I have always loved the feel of my Ibanez 540S solid-body electric guitar. Its neck and fingerboard radius is super flat, super thin, and of medium width – in short; it’s built for speed. The body shape is very comfortable, very lightweight, and also extremely thin. It is truly nothing short of a joy to play. Equally it’s no slouch in the looks department with its cherry sunburst finish over a nicely figured, flamed maple top. Its only shortcoming has been its sound (granted, this is a major shortcoming for a musical instrument). The palette of tones that my guitar produces has served me reasonably well – other players have even complimented me on my tone – but there has always been something missing. The tones that I ‘hear’ in my head are more nuanced, subtle, and ultimately, more expressive than the ones that I have been able to coax from this guitar.
In attempts to improve this condition, I have done all the relatively easy, inexpensive, and reversible things. I have tweaked endlessly with the settings on my rack-mounted pre-amp. I have changed string gauge (from 0.09-0.42 to 0.10- 0.46 to 0.11-48) and string type (nickel, steel, ‘coated’). I have tried different styles and gauges of picks, to include trying a thumb pick and my fingers. While these experiments have added to my arsenal of tone producing weaponry, none of them have achieved all the tonal qualities I have hoped for. So I decided once and for all that I would endeavor to remove the stock pickups from my guitar and replace them with aftermarket upgrade pickups.
This two-part series will describe the journey and the discoveries made along the way. In the first part, we’ll have a beginner’s look at exactly what a pickup does and how it does it. We’ll also have a brief overview of the tones made famous by some of the best sounding electric guitar players of the last thirty years. We’ll also review some of the web’s sources of information available to those who want to embark on a quest for tone. In the second part, I’ll describe the steps I took on my quest and reveal my results.
Pickups have the relatively simple job of turning the musical vibrations of guitar strings into an electrical signal that feeds an amplifier which somehow turns it into limousines, supermodel girlfriends, rehab, a ‘behind the music’ special, a reunion tour, and if you’re lucky immortalization in Cleveland, or at least your local Hard Rock Café. As far as the physics is concerned, electric guitar pickups are relatively simple devices (Well, up to the limousine part. Everything after that is left to the reader as an exercise).
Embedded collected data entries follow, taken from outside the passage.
/-- Settles O34: the answer is ReflectBytes of OPA at n = m + 1, which is at most 8. -/
theorem rbytesReversesTheLowBytes : Obligations.RbytesReversesTheLowBytes := by
  refine ⟨fun w m => decode_eq_ok_iff, fun s m hready => ?_⟩
  have hn : m.toNat + 1 ≤ 8 := m.isLt
  exact ⟨_, exec_rbytes_of_ready hready m, fun _ hk => getByte_reflectBytes_mirror s.opa hn hk,
    fun _ hk => getByte_reflectBytes_of_ge s.opa hn hk⟩

/-- Settles O35: a place below n is mirrored there and back, and the others never move. -/
theorem reflectionsAreSelfInverse : Obligations.ReflectionsAreSelfInverse :=
  ⟨fun v _ _ hn => reflectBits_reflectBits v hn, fun v _ _ hn => reflectBytes_reflectBytes v hn⟩

end Sys2Proof.Proofs

namespace Sys2Proof.Proofs

open Sys2Proof.Machine Sys2Proof.Laws

/-! ## The checksum step as integer arithmetic (42_checksum.md R140 to R142) -/

/-- R140's signed byte is the byte in two's complement. -/
theorem byte_toInt_eq (b : Byte) :
    b.toInt = if b.toNat < 128 then (b.toNat : Int) else (b.toNat : Int) - 256 := by
  rw [BitVec.toInt_eq_toNat_cond]
  by_cases h : b.toNat < 128
  · have h2 : 2 * b.toNat < 2 ^ 8 := by omega
    rw [if_pos h, if_pos h2]
  · have h2 : ¬ 2 * b.toNat < 2 ^ 8 := by omega
    rw [if_neg h, if_neg h2]
    rfl

theorem csumStep_toNat (x : Word) (b : Byte) :
    ((csumStep x b).toNat : Int) = ((x.toNat : Int) + b.toInt) % 2 ^ 64 := by
  have hbyte : ((BitVec.ofInt 64 b.toInt).toNat : Int) = b.toInt % 2 ^ 64 := by
    rw [BitVec.toNat_ofInt, Int.toNat_of_nonneg (Int.emod_nonneg _ (by decide))]
    rfl
  rw [csumStep_eq, BitVec.toNat_add, Int.natCast_emod, Int.natCast_add, hbyte]
  exact Int.add_emod_emod ..

/-- Steps in a row add up, since reduction modulo 2^64 may wait until the end. -/
theorem foldl_csumStep_toNat (M : List Byte) (x : Word) :
    ((M.foldl csumStep x).toNat : Int) = ((x.toNat : Int) + (M.map BitVec.toInt).sum) % 2 ^ 64 := by
  induction M generalizing x with
  | nil =>
    have hx : (x.toNat : Int) < 2 ^ 64 := by exact_mod_cast x.isLt
    rw [List.foldl_nil, List.map_nil, List.sum_nil, Int.add_zero, Int.emod_eq_of_lt (Int.natCast_nonneg _) hx]
  | cons b M ih =>
    rw [List.foldl_cons, ih, csumStep_toNat, List.map_cons, List.sum_cons, Int.emod_add_emod, Int.add_assoc]

/-- A value known modulo 2^64 is, once masked, known modulo 2^BITS (R143). -/
theorem and_mask_toNat_of_emod (g : Cfg) {v : Word} {z : Int} (h : (v.toNat : Int) = z % 2 ^ 64) :
    ((v &&& g.mask).toNat : Int) = z % 2 ^ g.bits := by
  rw [g.and_mask_toNat, Int.natCast_emod, h, Int.natCast_pow]
  exact Int.emod_emod_of_dvd z (pow_dvd_pow 2 g.bits_le)

theorem csumCalc_toNat (g : Cfg) (M : List Byte) :
    ((csumCalc g M).toNat : Int) = (M.map BitVec.toInt).sum % 2 ^ g.bits := by
  have hzero : ((0 : Word).toNat : Int) = 0 := rfl
  have h := and_mask_toNat_of_emod g (foldl_csumStep_toNat M 0)
  rwa [hzero, Int.zero_add] at h

theorem csumUpdate_toNat (g : Cfg) (present : Bool) (a : Word) (b : Byte) :
    ((csumUpdate g present a b).toNat : Int) = ((if present then (a.toNat : Int) else 0) + b.toInt) % 2 ^ g.bits := by
  have h := and_mask_toNat_of_emod g (csumStep_toNat (if present then a else 0) b)
  cases present <;> exact h

/-! ## STEP, CALC and UPDATE past their checks (R159, R191, R192) -/

section Commands

variable {s : State} (hready : s.faulted = false) (hbound : s.bound = true)

include hready hbound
Electric guitar pickups (1) are nothing more than a length of wire wrapped in a coil (usually around a plastic bobbin that gives the pickup its elongated oval shape) with a magnet (usually Ceramic, or an alloy of Aluminum, Nickel, and Cobalt called Alnico) in the center of the coil. Pole pieces (either adjustable screws or fixed metal slugs) poke up out of the coil towards the strings and ‘focus’ the pickup under the vibrating string. Basic principles of electro magnetism tell us that a coil of wire around a magnet creates an electro-magnetic field. The vibrations of the guitar strings create a disturbance in this field that, in turn, induces a current onto the coil of wire that becomes the output signal of the guitar (i.e. the coil ‘picks up’ the vibrations and turns it into electricity – hence the name). The output power (i.e. volume) of a pickup is related to the number of turns in the coil (the more, the louder) and the strength of the magnet (the stronger, the louder).
A single coil pickup will produce a noticeable ‘hum’ at a frequency of 60 Hz corresponding to the frequency of AC power lines that interfere with the pickups electromagnetic field. A double coil pickup (frequently called a ‘humbucker’) has two single coils that are installed in opposing orientations. When the signals from these two coils are added, the 60 Hz signals ‘cancel’ each other out, thereby ‘bucking’ the ‘hum’ and leaving a relatively noiseless signal.
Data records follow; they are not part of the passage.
/-- The bridge credit of a part for the other half (R106). -/
def State.enterBridge (s : State) (key : Nat) : State :=
  match s.part? key with
  | none => s
  | some p => match s.req? p.req with
    | none => s
    | some r =>
      if !crosses r p then s.enterXbar key
      else if s.reserveFree true r p then (s.setPart key { p with bridge := .reserved }).enterXbar key
      else s.stageOr key .bridgeDrr (1040 + portHalf r.port) (fun p => { p with bridge := .unreserved })
        (fun s => s.enterXbar key)

/-- A spill's Felt stage, an unpaced page read's feeder stage (R276), else straight to the path. -/
def State.enterPort (s : State) (key : Nat) : State :=
  match s.part? key with
  | none => s
  | some p => match s.req? p.req with
    | none => s
    | some r =>
      if decide (136 ≤ r.port) && decide (r.op < 32) then
        s.stageOr key .feltDrr (1072 + (r.port - 136)) (fun p => { p with inLake := true }) (fun s => s.enterBridge key)
      else if r.op == 32 && r.ccnt == 1 && !p.inLake then
        s.stageOr key .feedDrr (1080 + (r.port - 128)) (fun p => { p with inLake := true }) (fun s => s.enterBridge key)
      else s.enterBridge key

/-- The stage of a shared quire; own quires have none. -/
def State.enterQuire (s : State) (key : Nat) : State :=
  match s.part? key with
  | none => s
  | some p => match s.req? p.req with
    | none => s
    | some r =>
      if r.op != 6 && decide (r.op < 33) && (s.bank.quire r.qbase).shared then
        s.stageOr key .quireDrr r.qbase (fun p => { p with inQuire := true }) (fun s => s.enterPort key)
      else s.enterPort key

/-- The time gate of the addressed quire (R203, R205). -/
def State.enterGate (s : State) (key : Nat) : State :=
  match s.part? key with
  | none => s
  | some p => match s.req? p.req with
    | none => s
    | some r =>
      if r.op == 6 || r.op == 33 || s.gateOpen r.qbase r.qk r.tint (partCharge r) then s.enterQuire key
      else (s.setPart key { p with stage := .gated, since := s.clk.ticks }).cntT r.ten 50 1

/-- A part released by a round robin stage goes on. -/
def State.drrPassed (s : State) (key : Nat) : State :=
  match s.part? key with
  | none => s
  | some p => match s.req? p.req with
    | none => s
    | some r =>
      match p.stage with
      | .quireDrr => (s.setPart key { p with inQuire := true }).enterPort key
      | .feltDrr => (s.setPart key { p with inLake := true }).enterBridge key
      | .feedDrr => (s.setPart key { p with inLake := true }).enterBridge key
      | .bridgeDrr => (s.setPart key { p with bridge := .unreserved }).enterXbar key
      | .xbarDrr =>
        let p' := { p with xbar := .unreserved }
        ((s.setPart key p').freeBridge key r p').enterLake key
      | .lakeDrr => (s.setPart key { p with inLake := true }).enterReady key
      | _ => s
Despite the simplicity of the theory behind the operation of pickups, there is a vast body of practical knowledge to be uncovered in the artistry surrounding pickup design. Design facets include the selection of the type and length of wire, the type and strength of magnet selected, and physical assembly considerations (such as potting the pickup in wax, or proper placement of the pickup in relation to the strings). By varying these parameters, different pickups can be made to produce vastly differing tonal characteristics.
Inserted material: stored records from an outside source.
-- ==== Sys2Proof/Machine/LeafOps.lean ====
section
/-! DEFINITION. What the commands share on a leaf: stain events, queue entries with their hazards, the merge buffer, the
error tracker, leaf loss and FAILED quires, and the repair map. -/

namespace Sys2Proof.Machine

/-! ## Quires and stain events -/

/-- Members of a quire as its stacks stand. -/
def State.membersOf (s : State) (base k : Nat) : List Nat := members base k (s.geom (stackOf base)).leaves

/-- The allocated quire that holds a leaf, in the active bank. -/
def State.quireAt (s : State) (leaf : Nat) : Option (Nat × QuireRec) :=
  Tab.first s.bank.quires (fun b q => q.qstate != .free && (s.membersOf b q.qk).contains leaf)

/-- A stain event (R323): one alarm record (Table 11.4), the bits of STAIN_STAT and the leaf's counter. `ten` 0xFFFF
and `sid` 0 for causes without a request. -/
def State.stainEvent (s : State) (leaf la cause synd ten sid words : Nat) : State :=
  let qb := match s.quireAt leaf with | some (b, _) => b | none => 0xFFFF
  let body := leBytes 8 s.now ++ leBytes 2 leaf ++ leBytes 4 (la / 8 * 8) ++ [cause, synd] ++ leBytes 2 qb ++
    leBytes 2 ten ++ leBytes 2 sid ++ [words] ++ List.replicate 9 0
  let s := s.alarmRec (s.mkRec 0x10 0 2 leaf 2 body)
  let st := s.regs.stainStat ||| 2 ^ (cause - 1) ||| 2 ^ (16 + stackOf leaf)
  let s := { s with regs := { s.regs with stainStat := st } }
  (s.tally (stackOf leaf) (0x1300 + 4 * (leaf % 64)) 1 true).cntG 17 1

/-! ## Entries -/

/-- The location of a leaf-local address of a leaf. -/
def State.loc (s : State) (leaf la : Nat) : Loc := locOf (s.geom (stackOf leaf)) la

/-- A queue entry (Table 3.4) with its stamps (R167): arrival and target in ns. -/
def State.mkEntry (s : State) (leaf la nb : Nat) (wr lake : Bool) (src : Src) (words : List SWord)
    (ten sid tint arrival target port : Nat) : Entry :=
  let k := stackOf leaf
  let l := s.loc leaf la
  { id := 0, wr := wr, lake := lake, bank := l.flat, row := l.row, col := l.col, la := la, nb := nb, ten := ten,
    sid := sid, tint := tint, deadline := s.stOf k (arrival + target), u1t := s.stOf k (arrival + target / 2),
    u2t := s.stOf k (arrival + target * 3 / 4), port := port, urg := 0, haz := false, words := words, raw := [],
    at_ := s.now, src := src }

/-- Timed urgency level of an entry (R170). -/
def timedLevel (stc : Nat) (e : Entry) : Nat :=
  if reached stc e.deadline then 3 else if reached stc e.u2t then 2 else if reached stc e.u1t then 1 else 0

/-- URG of an entry: the higher of its timed level and the level its port drives (R28, R170). -/
def State.urgOf (s : State) (stc : Nat) (e : Entry) : Nat :=
  let t := timedLevel stc e
  if e.port < 128 then max t (s.port e.port).urg else t

/-- Free queue entries of a leaf (64 in all, Table 3.4). -/
def State.freeEntries (s : State) (leaf : Nat) : Nat := 64 - (s.leaf leaf).queue.length

/-- Whether R88 lets an entry be a candidate: in a bank with a HAZ entry only its oldest entry is. -/
def Leaf.inOrder (l : Leaf) (e : Entry) : Bool :=
  let mine := l.queue.filter (fun q => q.bank == e.bank)
  !mine.any (fun q => q.haz) || (match mine with | q :: _ => q.id == e.id | [] => true)

/-- Earlier deadline of two entries (R169), then age. -/
def entryBefore (a b : Entry) : Bool :=
  let d := diff32 a.deadline b.deadline
  decide (d < 0) || (d == 0 && decide (a.id < b.id))

def Leaf.bank (l : Leaf) (b : Nat) : Bank := Tab.get Bank.reset l.banks b
def Leaf.setBank (l : Leaf) (b : Nat) (x : Bank) : Leaf := { l with banks := Tab.set Bank.reset l.banks b x }

/-- Refresh-class work claims a bank: a forced refresh (R115), a pending mitigation (R125) or a spill sweep (R127). -/
def State.held (s : State) (leaf bank : Nat) : Bool :=
  let b := (s.leaf leaf).bank bank
  b.sweep || decide ((s.setting 0x4003 (stackOf leaf) : Int) ≤ b.owed) || (s.prot leaf).mits.any (fun x => x.1 == bank)

/-- Claims of class-2 entries on banks open to another row (R95): each bank's entry of earliest deadline. -/
def State.claims (s : State) (leaf : Nat) : State :=
  let l := s.leaf leaf
  let urgent := l.queue.filter (fun e => decide (2 ≤ e.urg) && l.inOrder e)
  let first (e : Entry) : Bool := !urgent.any (fun q => q.bank == e.bank && q.id != e.id && entryBefore q e)
  let banks := (urgent.filter first).foldl (fun t e =>
    let b := Tab.get Bank.reset t e.bank
    if b.openRow.isSome && b.openRow != some e.row && b.claim.isNone && !s.held leaf e.bank then
      Tab.set Bank.reset t e.bank { b with claim := some e.id }
    else t) l.banks
  s.setLeaf leaf { l with banks := banks }

/-- Queue an entry as the youngest of its leaf, with HAZ by R88; a parked leaf leaves the parked
state, and a sleeping channel is woken (R147, R151). An entry queued at U2 claims its bank at once (R95). -/
def State.pushEntry (s : State) (leaf : Nat) (e : Entry) : State :=
  let l := s.leaf leaf
  let hits (q : Entry) : Bool := q.bank == e.bank && q.row == e.row && (q.wr || e.wr)
  let e := { e with id := s.nextId, haz := l.queue.any hits }
  let e := { e with urg := max e.urg (s.urgOf (s.sck (stackOf leaf)).stc e) }
  let q := l.queue.map (fun q => if hits q then { q with haz := true } else q)
  let s := s.setLeaf leaf { l with queue := q ++ [e], parked := false,
                                   wbuf := l.wbuf + (if e.wr then e.nb else 0) }
  let s := ({ s with nextId := s.nextId + 1 }).claims leaf
  if s.channelAsleep (channelOf leaf) then s.wakeStack (stackOf leaf) else s

/-! ## The merge buffer -/

/-- Whether every byte of a burst is merged. -/
def MergeEnt.full (m : MergeEnt) : Bool := m.words.all (fun w => w.mask == 0xFF)

/-- Bytes of a word written over another by their enables. -/
def overlay (old new : Word64) (mask : BitVec 8) : Word64 :=
  (List.range 8).foldl (fun (a : Word64) i =>
    if mask.getLsbD i then
      let m : Word64 := BitVec.ofNat 64 (0xFF * 256 ^ i)
      (a &&& ~~~m) ||| (new &&& m)
    else a) old

/-- Merge one burst's enabled bytes into an entry's (R329). -/
def mergeWord (a b : SWord) : SWord :=
  ⟨overlay a.data b.data b.mask, a.mask ||| b.mask, a.stain || (b.stain && b.mask != 0)⟩

/-- Close an entry and queue its flush (R330-R332): one write where BMASK is all ones, else a Lake read and a Lake write
behind it whose data the read supplies. -/
def State.flushEnt (s : State) (leaf : Nat) (m : MergeEnt) : State :=
  let c := s.care leaf
  let mk (wr lake : Bool) (ws : List SWord) : Entry :=
    s.mkEntry leaf m.la 1 wr lake .merge ws m.ten m.sid m.tint m.arrival m.deadline m.port
  if m.full then
    let s := s.setCare leaf { c with merge := c.merge.filter (fun x => !(x.la == m.la && !x.closed)) }
    s.pushEntry leaf (mk true false m.words)
  else
    let s := s.setCare leaf { c with merge := c.merge.map (fun x =>
      if x.la == m.la && !x.closed then { x with closed := true } else x) }
    (s.pushEntry leaf (mk false true [])).pushEntry leaf (mk true true [])

/-- The open entry of a burst. -/
def Care.openEnt (c : Care) (la : Nat) : Option MergeEnt := c.merge.find? (fun m => m.la == la && !m.closed)

/-- Bursts of an entry that it reads or writes, by number. -/
def Entry.bursts (e : Entry) : List Nat :=
  (List.range e.nb).filter (fun i => !e.wr || e.words.isEmpty || ((e.words.drop (4 * i)).take 4).any (fun w => w.mask != 0))

/-- Close cause 3 of R330: an access to bursts, by address, closes their open entries first. -/
def State.closeFor (s : State) (leaf : Nat) (las : List Nat) : State :=
  las.foldl (fun s la => match (s.care leaf).openEnt la with
    | none => s
    | some m => s.flushEnt leaf m) s

/-- An access reaches the leaf: matching merge entries close and flush ahead of it, then it is queued. -/
def State.enqueue (s : State) (leaf : Nat) (e : Entry) : State := 
  (s.closeFor leaf (e.bursts.map (fun i => e.la / 32 * 32 + 32 * i))).pushEntry leaf e

/-- The oldest open merge entry of a leaf. -/
def Care.oldestEnt (c : Care) : Option MergeEnt :=
  c.merge.foldl (fun acc m => if m.closed then acc else match acc with
    | none => some m
    | some a => if m.born < a.born then some m else some a) none

/-- Merge a narrow burst (R329), closing the oldest entry where none is free (R330 cause 4); in a debug stop nothing but cause 3
closes an entry (R333). A conversion that finds no free entry takes a place beside the 16, where it waits its turn (DESIGN CHOICE:
assumption 144). -/
def State.mergeBurst (s : State) (leaf la : Nat) (ws : List SWord) (conv : Nat) (byConv : Bool)
    (ten sid tint port arrival target : Nat) : State :=
  let c := s.care leaf
  match c.openEnt la with
  | some m =>
    let m' := { m with words := List.zipWith mergeWord m.words ws, conv := m.conv ||| conv }
    let s := s.setCare leaf { c with merge := c.merge.map (fun x => if x.la == la && !x.closed then m' else x) }
    if m'.full && !s.stopping then s.flushEnt leaf m' else s
  | none =>
    let s := if c.merge.length < 16 || s.stopping then s else match c.oldestEnt with
      | some m => s.flushEnt leaf m
      | none => s
    let m : MergeEnt := { la := la, words := ws, conv := conv, byConv := byConv, inject := 0, flip := 0,
                          born := s.clk.ticks, closed := false, ten := ten, sid := sid, tint := tint, port := port,
                          arrival := arrival, deadline := target }
    let c := s.care leaf
    let s := s.setCare leaf { c with merge := c.merge ++ [m] }
    if m.full && !s.stopping then s.flushEnt leaf m else s

/-- An in-place conversion of words of a burst (R321): a merge entry that asks for it, without bytes. `ten` is the tenant
of the read that found the UE, 0xFFFF for none. -/
def State.convert (s : State) (leaf la mask ten sid : Nat) : State :=
  let none4 : List SWord := List.replicate 4 ⟨0, 0, false⟩
  s.mergeBurst leaf (la / 32 * 32) none4 mask true ten sid 7 136 s.now (s.bank.tint 7).target

/-- Close every open entry of a leaf (R330 cause 5). -/
def State.closeAll (s : State) (leaf : Nat) : State :=
  (s.care leaf).merge.foldl (fun s m => if m.closed then s else s.flushEnt leaf m) s

/-- One word of a flush (R332): the merged word over the old one read. A CONV word that its read finds clean of UE is
left as it is, marked by an empty mask (R322). -/
def flushWord (m : SWord) (conv : Bool) (old : Word64 × Byte) : SWord :=
  let d := decodeWord old.1 old.2
  if m.mask = 0xFF then m
  else if conv && m.mask == 0 then
    (if d.cls == .ue then ⟨d.data, 0xFF, true⟩ else ⟨d.data, 0, d.stain⟩)
  else ⟨overlay d.data m.data m.mask, 0xFF, d.stain || m.stain⟩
All other things being equal, a single coil pickup will have a lower output level than a double coil pickup simply because it has half as much wire and half as much magnet strength. A single coil pickup historically has a brighter, cleaner sound whereas a double coil pickup will be louder, with more harmonic content. Single coils are noisy due to their picking up the 60-cycle hum, while humbucker’s increased magnetism can physically dampen the vibrations of the strings, leading to a loss of sustain. Sometimes, humbuckers can have just one of the two coils selected for output (either the ‘upper’ or ‘lower’ coil), this allows an approximation of a single coil sound.
Another aspect to consider regarding pickups is the different ways of combining more than one pickup. They can be combined ‘in phase’ or ‘out of phase’. In phase combinations are typically louder while out of phase combinations can produce interesting ‘notches’ due to the cancellation of some frequencies. Pickups can also be combined in series or in parallel for an entirely different kind of alteration to the resulting sound. Note, by careful selection of direction of pickup windings and polarity of magnets, two single coil pickups can be combined in such a way as to cancel the hum, much like a double coil pickup.
A Journey of One Thousand Miles Begins with the Very First Step.
With this bit of practical knowledge under our belts, we can consider the options ahead. With all due apologies to Steven Covey, the first habit of the highly effective tone seeker is to “begin with the end in mind”. So I suppose that it might be useful for us to describe both the tones we might want, and how these differ from the tones we get.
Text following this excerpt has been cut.